**WORK REQUIRED**
"illegalCommand" is the word to look for; copy each line of the listing where it occurs.

-- Opening Marker --

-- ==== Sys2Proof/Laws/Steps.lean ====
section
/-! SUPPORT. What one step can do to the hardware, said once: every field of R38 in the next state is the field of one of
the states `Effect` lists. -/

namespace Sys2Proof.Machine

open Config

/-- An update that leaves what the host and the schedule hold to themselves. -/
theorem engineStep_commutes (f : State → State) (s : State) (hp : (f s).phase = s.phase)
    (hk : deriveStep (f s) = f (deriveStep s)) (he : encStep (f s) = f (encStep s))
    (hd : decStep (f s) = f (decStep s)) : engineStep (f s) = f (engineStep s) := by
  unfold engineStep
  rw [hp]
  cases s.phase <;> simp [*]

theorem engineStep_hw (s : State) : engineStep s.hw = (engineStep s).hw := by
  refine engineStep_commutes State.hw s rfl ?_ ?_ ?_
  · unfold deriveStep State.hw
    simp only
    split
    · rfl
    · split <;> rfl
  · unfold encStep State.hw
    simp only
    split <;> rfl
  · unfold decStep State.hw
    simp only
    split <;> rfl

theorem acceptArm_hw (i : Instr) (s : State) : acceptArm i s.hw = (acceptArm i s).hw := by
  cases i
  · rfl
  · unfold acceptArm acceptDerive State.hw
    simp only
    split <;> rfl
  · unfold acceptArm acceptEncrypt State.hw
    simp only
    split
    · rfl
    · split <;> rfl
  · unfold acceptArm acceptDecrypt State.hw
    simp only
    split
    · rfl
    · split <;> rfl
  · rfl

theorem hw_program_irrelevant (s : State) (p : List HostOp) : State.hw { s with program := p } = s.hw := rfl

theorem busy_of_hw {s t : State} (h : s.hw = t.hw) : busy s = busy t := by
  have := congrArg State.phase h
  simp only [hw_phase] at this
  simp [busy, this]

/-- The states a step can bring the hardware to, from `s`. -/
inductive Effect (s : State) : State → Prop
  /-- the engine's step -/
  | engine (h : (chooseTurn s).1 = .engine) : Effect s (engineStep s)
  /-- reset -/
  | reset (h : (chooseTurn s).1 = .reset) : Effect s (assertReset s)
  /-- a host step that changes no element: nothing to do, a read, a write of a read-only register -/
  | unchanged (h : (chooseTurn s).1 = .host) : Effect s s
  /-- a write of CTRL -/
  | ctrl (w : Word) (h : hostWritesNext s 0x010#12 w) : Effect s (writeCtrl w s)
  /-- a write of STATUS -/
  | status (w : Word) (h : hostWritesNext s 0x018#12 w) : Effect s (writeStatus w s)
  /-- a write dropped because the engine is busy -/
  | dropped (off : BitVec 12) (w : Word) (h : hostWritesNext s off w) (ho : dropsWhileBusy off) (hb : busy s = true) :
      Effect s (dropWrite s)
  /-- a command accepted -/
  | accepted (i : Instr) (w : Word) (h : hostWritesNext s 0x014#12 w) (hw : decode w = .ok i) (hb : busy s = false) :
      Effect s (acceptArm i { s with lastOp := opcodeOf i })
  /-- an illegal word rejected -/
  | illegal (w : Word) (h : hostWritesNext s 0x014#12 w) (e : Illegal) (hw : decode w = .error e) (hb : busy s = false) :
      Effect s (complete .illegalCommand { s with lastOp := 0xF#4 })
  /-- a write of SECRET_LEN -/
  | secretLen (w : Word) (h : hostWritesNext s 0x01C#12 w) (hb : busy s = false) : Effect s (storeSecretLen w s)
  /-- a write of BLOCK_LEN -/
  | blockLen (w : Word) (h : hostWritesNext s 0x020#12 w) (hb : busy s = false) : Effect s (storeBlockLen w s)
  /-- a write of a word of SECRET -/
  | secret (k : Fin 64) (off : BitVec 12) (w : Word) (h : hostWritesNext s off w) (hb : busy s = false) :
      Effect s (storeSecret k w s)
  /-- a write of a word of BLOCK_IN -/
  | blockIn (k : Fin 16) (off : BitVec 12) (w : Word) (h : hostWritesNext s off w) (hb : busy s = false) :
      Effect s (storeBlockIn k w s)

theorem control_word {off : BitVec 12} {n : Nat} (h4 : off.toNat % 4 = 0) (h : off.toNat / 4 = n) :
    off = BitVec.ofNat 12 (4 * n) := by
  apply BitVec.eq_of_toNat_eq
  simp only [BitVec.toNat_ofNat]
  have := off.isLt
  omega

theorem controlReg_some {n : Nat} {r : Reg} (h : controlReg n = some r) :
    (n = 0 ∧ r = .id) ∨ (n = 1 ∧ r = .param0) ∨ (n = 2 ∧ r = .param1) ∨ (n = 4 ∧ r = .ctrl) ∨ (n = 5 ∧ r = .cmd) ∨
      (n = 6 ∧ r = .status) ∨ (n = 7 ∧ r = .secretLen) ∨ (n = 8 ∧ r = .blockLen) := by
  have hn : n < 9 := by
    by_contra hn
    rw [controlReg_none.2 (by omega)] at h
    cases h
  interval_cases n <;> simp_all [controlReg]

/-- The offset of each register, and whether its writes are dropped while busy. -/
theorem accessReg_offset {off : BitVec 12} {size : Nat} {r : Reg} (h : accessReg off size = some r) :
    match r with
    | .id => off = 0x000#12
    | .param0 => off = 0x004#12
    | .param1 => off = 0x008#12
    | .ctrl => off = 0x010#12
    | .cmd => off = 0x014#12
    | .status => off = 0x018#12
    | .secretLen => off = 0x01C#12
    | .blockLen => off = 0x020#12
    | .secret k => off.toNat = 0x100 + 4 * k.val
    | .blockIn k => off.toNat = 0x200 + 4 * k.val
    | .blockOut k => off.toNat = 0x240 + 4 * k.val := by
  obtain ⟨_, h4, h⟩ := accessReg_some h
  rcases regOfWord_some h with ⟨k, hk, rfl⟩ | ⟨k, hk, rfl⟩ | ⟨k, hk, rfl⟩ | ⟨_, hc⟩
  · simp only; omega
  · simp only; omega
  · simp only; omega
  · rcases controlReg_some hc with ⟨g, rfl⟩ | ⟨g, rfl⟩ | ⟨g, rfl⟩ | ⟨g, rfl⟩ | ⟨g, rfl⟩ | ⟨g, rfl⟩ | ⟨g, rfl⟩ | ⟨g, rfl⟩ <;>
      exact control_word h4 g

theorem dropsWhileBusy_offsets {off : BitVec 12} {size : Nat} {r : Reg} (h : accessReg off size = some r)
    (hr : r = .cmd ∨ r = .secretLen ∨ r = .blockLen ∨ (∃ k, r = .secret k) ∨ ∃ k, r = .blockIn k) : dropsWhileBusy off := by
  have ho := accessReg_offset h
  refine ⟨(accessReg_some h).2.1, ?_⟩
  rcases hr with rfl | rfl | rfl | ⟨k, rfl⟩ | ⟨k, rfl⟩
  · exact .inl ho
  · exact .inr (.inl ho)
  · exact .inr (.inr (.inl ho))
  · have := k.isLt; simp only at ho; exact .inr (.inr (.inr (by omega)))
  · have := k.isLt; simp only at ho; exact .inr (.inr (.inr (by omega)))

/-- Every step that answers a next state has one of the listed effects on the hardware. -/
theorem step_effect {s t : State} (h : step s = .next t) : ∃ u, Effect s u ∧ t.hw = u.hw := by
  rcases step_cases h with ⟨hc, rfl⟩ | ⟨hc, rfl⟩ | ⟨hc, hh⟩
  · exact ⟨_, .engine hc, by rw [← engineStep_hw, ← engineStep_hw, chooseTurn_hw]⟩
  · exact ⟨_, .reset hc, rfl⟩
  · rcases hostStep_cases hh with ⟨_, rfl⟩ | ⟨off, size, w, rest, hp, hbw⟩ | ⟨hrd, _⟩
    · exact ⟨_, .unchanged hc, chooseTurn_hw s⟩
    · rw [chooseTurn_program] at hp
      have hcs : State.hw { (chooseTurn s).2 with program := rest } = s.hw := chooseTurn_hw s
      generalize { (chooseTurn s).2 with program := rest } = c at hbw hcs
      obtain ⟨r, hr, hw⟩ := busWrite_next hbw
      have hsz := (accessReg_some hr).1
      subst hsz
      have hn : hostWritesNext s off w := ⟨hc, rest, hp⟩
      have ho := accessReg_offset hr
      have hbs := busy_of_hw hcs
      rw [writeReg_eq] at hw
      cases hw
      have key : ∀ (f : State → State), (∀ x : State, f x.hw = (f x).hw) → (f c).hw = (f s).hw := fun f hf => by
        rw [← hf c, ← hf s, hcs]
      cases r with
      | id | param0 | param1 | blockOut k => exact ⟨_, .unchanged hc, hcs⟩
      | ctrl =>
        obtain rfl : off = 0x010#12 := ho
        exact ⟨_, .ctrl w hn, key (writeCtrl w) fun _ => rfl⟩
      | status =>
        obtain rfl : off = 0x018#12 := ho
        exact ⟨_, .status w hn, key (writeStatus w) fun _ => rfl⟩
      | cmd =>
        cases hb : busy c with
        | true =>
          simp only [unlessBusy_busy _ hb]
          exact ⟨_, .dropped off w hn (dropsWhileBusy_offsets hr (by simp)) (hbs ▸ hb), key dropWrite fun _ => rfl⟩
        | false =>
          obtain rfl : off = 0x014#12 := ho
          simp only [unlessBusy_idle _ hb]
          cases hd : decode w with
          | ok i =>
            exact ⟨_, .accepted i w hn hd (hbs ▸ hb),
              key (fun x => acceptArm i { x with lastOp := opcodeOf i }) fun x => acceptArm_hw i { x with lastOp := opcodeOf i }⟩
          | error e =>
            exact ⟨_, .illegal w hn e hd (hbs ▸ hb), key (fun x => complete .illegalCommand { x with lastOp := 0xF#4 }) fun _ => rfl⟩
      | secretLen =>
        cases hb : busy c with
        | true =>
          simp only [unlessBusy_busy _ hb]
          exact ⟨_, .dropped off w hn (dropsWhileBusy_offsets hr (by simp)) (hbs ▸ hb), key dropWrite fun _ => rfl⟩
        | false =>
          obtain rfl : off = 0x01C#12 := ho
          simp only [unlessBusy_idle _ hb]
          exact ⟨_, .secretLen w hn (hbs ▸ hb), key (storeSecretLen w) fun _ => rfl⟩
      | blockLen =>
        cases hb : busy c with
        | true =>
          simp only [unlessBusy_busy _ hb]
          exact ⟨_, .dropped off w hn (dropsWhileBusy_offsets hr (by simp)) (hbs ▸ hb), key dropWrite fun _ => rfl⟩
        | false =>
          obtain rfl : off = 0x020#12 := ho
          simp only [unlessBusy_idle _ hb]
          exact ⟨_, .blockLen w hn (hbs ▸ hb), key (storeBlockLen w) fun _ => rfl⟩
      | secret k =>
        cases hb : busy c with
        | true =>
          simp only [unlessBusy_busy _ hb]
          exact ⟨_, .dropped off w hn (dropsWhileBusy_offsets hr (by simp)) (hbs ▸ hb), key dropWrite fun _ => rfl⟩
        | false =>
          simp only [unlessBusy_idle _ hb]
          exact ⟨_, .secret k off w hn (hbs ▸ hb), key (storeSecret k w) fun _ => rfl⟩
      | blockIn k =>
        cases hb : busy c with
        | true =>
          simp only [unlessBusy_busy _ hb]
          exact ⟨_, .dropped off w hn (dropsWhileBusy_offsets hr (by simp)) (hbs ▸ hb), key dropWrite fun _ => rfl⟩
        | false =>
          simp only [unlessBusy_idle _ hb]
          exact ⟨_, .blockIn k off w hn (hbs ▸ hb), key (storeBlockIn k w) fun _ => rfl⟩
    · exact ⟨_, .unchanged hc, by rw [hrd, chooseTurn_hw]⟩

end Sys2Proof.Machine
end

-- Closing Marker --

**RESPONSE AREA**
      Effect s (complete .illegalCommand { s with lastOp := 0xF#4 })
            exact ⟨_, .illegal w hn e hd (hbs ▸ hb), key (fun x => complete .illegalCommand { x with lastOp := 0xF#4 }) fun _ => rfl⟩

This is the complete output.